A                                    B

// pid == offset == n                // pid == offset == n + 1
test_and_set_bit(offset, map->page)
                                     test_and_set_bit(offset, map->page);
                                     pid_ns->last_pid = pid;
pid_ns->last_pid = pid;
                                     // pid == n + 1 is freed (wait())

                                     // Next fork()...
                                     last = pid_ns->last_pid; // == n
                                     pid = last + 1;

Code to reproduce it (Running multiple instances is more effective):

#include <errno.h>
#include <sys/types.h>
#include <sys/wait.h>
#include <unistd.h>
#include <stdio.h>
#include <stdlib.h>

// The distance mod 32768 between two pids, where the first pid is expected
// to be smaller than the second.
int PidDistance(pid_t first, pid_t second) {
  return (second + 32768 - first) % 32768;
}

int main(int argc, char* argv[]) {
  int failed = 0;
  pid_t last_pid = 0;
  int i;
  printf("%d\n", sizeof(pid_t));
  for (i = 0; i < 10000000; ++i) {
    if (i % 32786 == 0)
      printf("Iter: %d\n", i/32768);
    int child_exit_code = i % 256;
    pid_t pid = fork();
    if (pid == -1) {
      fprintf(stderr, "fork failed, iteration %d, errno=%d", i, errno);
      exit(1);
    }
    if (pid == 0) {
      // Child
      exit(child_exit_code);
    } else {
      // Parent
      if (i > 0) {
        int distance = PidDistance(last_pid, pid);
        if (distance == 0 || distance > 30000) {
          fprintf(stderr,
                  "Unexpected pid sequence: previous fork: pid=%d, "
                  "current fork: pid=%d for iteration=%d.\n",
                  last_pid, pid, i);
          failed = 1;
        }
      }
      last_pid = pid;
      int status;
      int reaped = wait(&status);
      if (reaped != pid) {
        fprintf(stderr,
                "Wait return value: expected pid=%d, "
                "got %d, iteration %d\n",
                pid, reaped, i);
        failed = 1;
      } else if (WEXITSTATUS(status) != child_exit_code) {
        fprintf(stderr,
                "Unexpected exit status %x, iteration %d\n",
                WEXITSTATUS(status), i);
        failed = 1;
      }
    }
  }
  exit(failed);
}

Thanks to Ted Tso for the key ideas of this implementation.

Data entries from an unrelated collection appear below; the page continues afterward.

-- ==== Sys2Proof/Machine/Matrix.lean ====
section
/-! DEFINITION. The matrix array: what each M syllable and VMRD do, the exact value of every output row, and the output
stage (chapter "Matrix Array"; R94, R95, R100 to R125, R135, R140 to R143). -/

namespace Sys2Proof.Machine

open Sys2Proof

/-! ### Modes (Table 5.1) -/

/-- A row of Table 5.1. -/
structure ModeRow where
  columns : Nat
  cyclesPerRow : Nat
  entries : Nat
  tileBytes : Nat
  actBytes : Nat
  weightBits : Nat
  complex : Bool
  float : Bool
  deriving DecidableEq, Repr

def modeRow (m : Nat) : ModeRow :=
  match m with
  | 0x0 => ⟨64, 1, 2, 8192, 1, 8, false, false⟩
  | 0x1 => ⟨16, 1, 1, 4096, 2, 16, true, false⟩
  | 0x2 => ⟨128, 1, 4, 8192, 1, 4, false, false⟩
  | 0x3 => ⟨32, 1, 2, 4096, 2, 8, true, false⟩
  | 0x4 => ⟨32, 1, 1, 4096, 1, 8, false, true⟩
  | 0x5 => ⟨32, 1, 1, 4096, 1, 8, false, true⟩
  | 0x6 => ⟨16, 1, 1, 4096, 2, 16, false, true⟩
  | 0x7 => ⟨16, 4, 1, 8192, 4, 32, true, false⟩
  | 0x8 => ⟨16, 1, 1, 4096, 2, 16, true, false⟩
  | _ => ⟨16, 1, 1, 4096, 1, 16, true, false⟩

/-! ### The tile descriptor (Table 5.2) -/

def dMode (d : BitVec 512) : Nat := bits d.toNat 60 4
def dOutMode (d : BitVec 512) : Nat := bits d.toNat 58 2
def dDetach (d : BitVec 512) : Bool := bits d.toNat 57 1 == 1
def dStats (d : BitVec 512) : Bool := bits d.toNat 56 1 == 1
def dGroup (d : BitVec 512) : Nat := bits d.toNat 54 2
def dOutFmt (d : BitVec 512) : Nat := bits d.toNat 50 4
def dWsrc (d : BitVec 512) : Nat := bits d.toNat 48 2
def dK (d : BitVec 512) : Nat := bits d.toNat 35 13
def dN (d : BitVec 512) : Nat := bits d.toNat 26 9
def dEbase (d : BitVec 512) : Int := signed 8 (bits d.toNat 18 8)
def dBwd (d : BitVec 512) : Nat := bits d.toNat 16 2
def dWaddr (d : BitVec 512) : Nat := bits d.toNat 64 48
def dAstride (d : BitVec 512) : Nat := bits d.toNat 128 32
def dOutStride (d : BitVec 512) : Nat := bits d.toNat 160 32
def dOutAddr (d : BitVec 512) : Nat := bits d.toNat 192 48
def dScaleAddr (d : BitVec 512) : Nat := bits d.toNat 256 48
def dOutlAddr (d : BitVec 512) : Nat := bits d.toNat 320 48
def dScaleStride (d : BitVec 512) : Nat := bits d.toNat 384 32
def dOutlStride (d : BitVec 512) : Nat := bits d.toNat 416 32

/-- Whether OUTFMT is permitted for the mode and output mode. -/
def outFmtAllowed (d : BitVec 512) : Bool :=
  let f := dOutFmt d
  let r := modeRow (dMode d)
  (if dOutMode d = 0 then decide (f ≤ 2) else true)
    && (if r.float then f == 2 || f == 7 else if r.complex then f == 0 || f == 6 || f == 8
        else f == 1 || f == 3 || f == 4 || f == 5 || f == 8)

/-- Whether a tile descriptor keeps R101 with G groups. -/
def tileValid (d : BitVec 512) (g : Nat) : Bool :=
  bits d.toNat 448 64 == 0 && bits d.toNat 368 16 == 0 && bits d.toNat 304 16 == 0 && bits d.toNat 240 16 == 0
    && bits d.toNat 112 16 == 0 && bits d.toNat 0 16 == 0 && decide (dMode d ≤ 9) && decide (dOutMode d ≤ 1)
    && decide (dWsrc d ≤ 1) && decide (1 ≤ dK d ∧ dK d ≤ 4096) && decide (1 ≤ dN d ∧ dN d ≤ 256) && decide (dGroup d < g)
    && outFmtAllowed d && decide (dBwd d ≤ 2) && dWaddr d % 128 == 0 && dAstride d % 128 == 0 && dOutStride d % 64 == 0

/-! ### Folds (R103) -/

/-- The fold geometry of a pass on one of G groups. -/
structure Folds where
  w : Nat
  kf : Nat
  nf : Nat
  h : Nat
  b : Nat
  deriving DecidableEq, Repr

def folds (d : BitVec 512) (g : Nat) : Folds :=
  let r := modeRow (dMode d)
  let w := r.columns / g
  let kf := (dK d + 127) / 128
  { w := w, kf := kf, nf := (dN d + w - 1) / w, b := r.tileBytes / g,
    h := if kf = 1 then 1024 / r.cyclesPerRow else min (32 / r.entries) (1024 / (kf * r.cyclesPerRow)) }

/-- Folds of a pass, in order (R103): one for each row block, column fold and depth fold; a backward pass has one. -/
def foldCount (p : Pass) (g : Nat) : Nat :=
  let f := folds p.desc g
  if p.backward then (if p.rows = 0 then 0 else 1) else (p.rows + f.h - 1) / f.h * (f.nf * f.kf)

/-- Where a fold stands: the first row and the rows of its row block, its column fold and its depth fold (R103). -/
structure FoldAt where
  r0 : Nat
  hb : Nat
  j : Nat
  i : Nat
  deriving DecidableEq, Repr

/-- The place of the fold of a pass that is in the array, or that begins next. -/
def foldPlace (p : Pass) (g : Nat) : FoldAt :=
  let f := folds p.desc g
  if p.backward then ⟨0, p.rows, 0, 0⟩
  else
    let r0 := p.fold / (f.nf * f.kf) * f.h
    ⟨r0, min f.h (p.rows - r0), p.fold / f.kf % f.nf, p.fold % f.kf⟩

/-- Physical tile of that fold. -/
def foldTile (p : Pass) (g : Nat) : Nat := (foldPlace p g).j * (folds p.desc g).kf + (foldPlace p g).i

/-- Whether the folds of a pass use a stationary tile (Table 5.7). -/
def usesTile (p : Pass) : Bool := !p.backward || dBwd p.desc == 0

/-- Rows that the output stage takes of a pass: one for each activation row and column fold; of a backward pass one for each entry (Table 5.7). -/
def passRows (p : Pass) (g : Nat) : Nat :=
  if p.backward then (if dBwd p.desc = 0 then 8 * p.rows else 64) else p.rows * (folds p.desc g).nf

/-- Output-stage entries of one such row. -/
def rowEntries (p : Pass) : Nat := if p.backward then 1 else (modeRow (dMode p.desc)).entries

/-- Where row u of a pass stands: the first row of its block, the block's rows, the column fold, the row within the block. -/
def arowPlace (p : Pass) (g u : Nat) : Nat × Nat × Nat × Nat :=
  let f := folds p.desc g
  if p.backward then (0, passRows p g, 0, u)
  else
    let b := min (u / (f.nf * f.h)) (p.rows / f.h)
    let r0 := b * f.h
    let hb := min f.h (p.rows - r0)
    let v := u - r0 * f.nf
    (r0, hb, v / hb, v % hb)

/-- Rows of the pass ahead of the tile whose fold is in the array. -/
def tileStart (p : Pass) (g : Nat) : Nat :=
  if p.backward then 0 else (foldPlace p g).r0 * (folds p.desc g).nf + (foldPlace p g).j * (foldPlace p g).hb

/-- Rows of that tile. -/
def tileRows (p : Pass) (g : Nat) : Nat := if p.backward then passRows p g else (foldPlace p g).hb

/-- Rows of that tile that have left its last depth fold. -/
def tileTaken (p : Pass) (g : Nat) : Nat := p.produced + p.formed.length - tileStart p g

/-- Rows that become ready together from row u on: a group narrower than 16 outputs packs 16/w into one output row (R105). -/
def packLen (p : Pass) (g u : Nat) : Nat :=
  let f := folds p.desc g
  let q := arowPlace p g u
  if p.backward ∨ 16 ≤ f.w then 1 else min (16 / f.w) (q.2.1 - q.2.2.2)

/-! ### Weights, activations and products -/

/-- Address of physical tile t of a pass: where MWLD took tile 0 from, otherwise its place in the weight image (R102). -/
def tileAddr (p : Pass) (b t : Nat) : Nat := if t = 0 then p.tile0.getD (dWaddr p.desc) else dWaddr p.desc + t * b

/-- The weight code of array row k and column c of a tile's bytes (R102: stored row by row). -/
def weightCode (d : BitVec 512) (w : Nat) (tile : List Byte) (k c : Nat) : Nat :=
  let wb := (modeRow (dMode d)).weightBits
  let i := k * w + c
  if wb = 4 then bits (fieldOf tile (i / 2) 1) (i % 2 * 4) 4 else fieldOf tile (i * (wb / 8)) (wb / 8)

/-- Weight as real and imaginary parts (R126, R141). -/
def weightParts (mode code : Nat) : Int × Int :=
  match mode with
  | 0x0 => (signed 8 code, 0)
  | 0x2 => (signed 4 code, 0)
  | 0x3 => (signed 4 code, signed 4 (code / 16))
  | 0x7 => (signed 16 code, signed 16 (code / 65536))
  | _ => (signed 8 code, signed 8 (code / 256))

/-- Address of activation element k of row r (R102). -/
def actAddr (p : Pass) (r k : Nat) : Nat :=
  p.act + r * dAstride p.desc + k * (modeRow (dMode p.desc)).actBytes

/-- An activation as parts, its zero point taken off in the R8 modes (R140). -/
def actParts (s : State) (p : Pass) (r k : Nat) : Int × Int :=
  let a := actAddr p r k
  match dMode p.desc with
  | 0x0 | 0x2 => ((memNat s.mem 1 a : Int) - p.rq.zeroAct.toNat, 0)
  | 0x7 => (signed 16 (memNat s.mem 2 a), signed 16 (memNat s.mem 2 (a + 2)))
  | _ => (signed 8 (memNat s.mem 1 a), signed 8 (memNat s.mem 1 (a + 1)))

def cMul (a b : Int × Int) : Int × Int := (a.1 * b.1 - a.2 * b.2, a.1 * b.2 + a.2 * b.1)
def cAdd (a b : Int × Int) : Int × Int := (a.1 + b.1, a.2 + b.2)
def cConj (a : Int × Int) : Int × Int := (a.1, -a.2)

/-- The outlier entry of a channel: its slot, if the channel is listed (R110). -/
def outlierSlot (p : Pass) (k : Nat) : Option Nat :=
  match p.outliers.find? fun e => e % 4096 == k with
  | some e => some (e / 4096 % 8)
  | none => none

/-- The side-path product of an outlier channel (R110): the sidecar's 16-bit value times its 16-bit weight. -/
def outlierProduct (s : State) (p : Pass) (f : Folds) (r k j c slot : Nat) : Int × Int :=
  let cx := dMode p.desc = 0x1
  let z := if cx then 4 else 2
  let i := k / 128
  let va := dOutlAddr p.desc + r * dOutlStride p.desc + i * (8 * z) + slot * z
  let wa := dWaddr p.desc + f.kf * f.nf * f.b + (j * f.kf + i) * 8 * f.w * z + (slot * f.w + c) * z
  if cx then cMul (signed 16 (memNat s.mem 2 va), signed 16 (memNat s.mem 2 (va + 2)))
      (signed 16 (memNat s.mem 2 wa), signed 16 (memNat s.mem 2 (wa + 2)))
  else (signed 16 (memNat s.mem 2 va) * signed 16 (memNat s.mem 2 wa), 0)

/-- Elements of depth fold i (R102: those at K or beyond enter as zero). -/
def foldDepth (p : Pass) (i : Nat) : Nat := min 128 (dK p.desc - 128 * i)

/-- Exact integer products of row r, column c of fold (j, i) (R103, R141). -/
def intFold (s : State) (p : Pass) (tile : List Byte) (f : Folds) (r j i c : Nat) : Int × Int :=
  (List.range (foldDepth p i)).foldl (fun acc kk =>
    let k := i * 128 + kk
    match outlierSlot p k with
    | some slot => cAdd acc (outlierProduct s p f r k j c slot)
    | none => cAdd acc (cMul (actParts s p r k) (weightParts (dMode p.desc) (weightCode p.desc f.w tile kk c)))) (0, 0)

/-! ### Shared-exponent blocks (R111, R112, R131 to R135) -/

/-- Scale entry of block c of row r. -/
def scaleEntry (s : State) (p : Pass) (r c : Nat) : Nat := memNat s.mem 2 (dScaleAddr p.desc + r * dScaleStride p.desc + 2 * c)
/-- Address of block c of row r, and its bytes. -/
def blockBytes (p : Pass) : Nat := if dMode p.desc = 8 then 16 else 8
def blockAddr (p : Pass) (r c : Nat) : Nat := p.act + r * dAstride p.desc + c * blockBytes p

/-- The tags of the words of a block. -/
def blockTags (s : State) (p : Pass) (r c : Nat) : List Nat :=
  (List.range (blockBytes p / 8)).map fun i => (Tbl.get 0#6 s.tags (blockAddr p r c / 8 + i)).toNat

/-- The mismatch of a block, if any: the data tag to report (R135). -/
def blockMismatch (s : State) (p : Pass) (r c : Nat) : Option Nat :=
  let e := scaleEntry s p r c
  let tags := blockTags s p r c
  if tags.all (fun t => t == bits e 8 6) && bits e 8 6 != 0 && bits e 14 2 == 0 then none
  else match tags.find? fun t => t != bits e 8 6 with
    | some t => some t
    | none => some (tags.headD 0)

/-- Mantissa pair j of block c (R131). -/
def blockElem (s : State) (p : Pass) (r c j : Nat) : Int × Int :=
  let a := blockAddr p r c
  if dMode p.desc = 8 then (signed 8 (memNat s.mem 1 (a + 2 * j)), signed 8 (memNat s.mem 1 (a + 2 * j + 1)))
  else let b := memNat s.mem 1 (a + j); (signed 4 b, signed 4 (b / 16))

/-- Alignment of a block sum by d = e − EBASE (R111), and whether it saturated. -/
def alignBlock (d x : Int) : Int × Bool :=
  if d < 0 then (shrEven x (-d).toNat, false)
  else if d ≤ 28 then (x * (2 ^ d.toNat : Nat), false)
  else let y := x * (2 ^ d.toNat : Nat); (clampInt (sLo 48) (sHi 48) y, decide (y < sLo 48 ∨ sHi 48 < y))

/-- Adds into an INT48 accumulator, saturating (R111). -/
def sat48 (a b : Int) : Int × Bool := (clampInt (sLo 48) (sHi 48) (a + b), decide (a + b < sLo 48 ∨ sHi 48 < a + b))

/-- An SB accumulator after depth fold i of row r and column c, with RQCLAMP if anything saturated (R111). -/
def sbFold (s : State) (p : Pass) (tile : List Byte) (f : Folds) (r i c : Nat) (prev : (Int × Int) × Byte) : (Int × Int) × Byte :=
  (List.range ((foldDepth p i + 7) / 8)).foldl (fun (acc : (Int × Int) × Byte) b =>
    let blk := i * 16 + b
    let e := scaleEntry s p r blk % 256
    let sum := (List.range (min 8 (foldDepth p i - 8 * b))).foldl (fun x l =>
      cAdd x (cMul (blockElem s p r blk l) (weightParts 1 (weightCode p.desc f.w tile (8 * b + l) c)))) (0, 0)
    let d := signed 8 e - dEbase p.desc
    let re := alignBlock d sum.1
    let im := alignBlock d sum.2
    let ar := sat48 acc.1.1 re.1
    let ai := sat48 acc.1.2 im.1
    if e = 0x80 then acc
    else ((ar.1, ai.1), acc.2 ||| (if re.2 || im.2 || ar.2 || ai.2 then stRQCLAMP else 0#8))) prev

/-! ### Floating-point modes (R115) -/

/-- The float format of activations and weights of a mode. -/
def modeFmt (m : Nat) : FFmt := if m = 4 then fmtE4M3 else if m = 5 then fmtE5M2 else fmtBF16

Signed-off-by: Salman Qazi <sqazi@xxxxxxxxxx>
Cc: Ingo Molnar <mingo@xxxxxxx>
Cc: Theodore Ts'o <tytso@xxxxxxx>
Cc: Peter Zijlstra <a.p.zijlstra@xxxxxxxxx>
Cc: Theodore Ts'o <tytso@xxxxxxx>
Cc: Sukadev Bhattiprolu <sukadev@xxxxxxxxxx>
Cc: "Eric W. Biederman" <ebiederm@xxxxxxxxxxxx>
Signed-off-by: Andrew Morton <akpm@xxxxxxxxxxxxxxxxxxxx>
---

 kernel/pid.c |   39 ++++++++++++++++++++++++++++++++++++++-
 1 file changed, 38 insertions(+), 1 deletion(-)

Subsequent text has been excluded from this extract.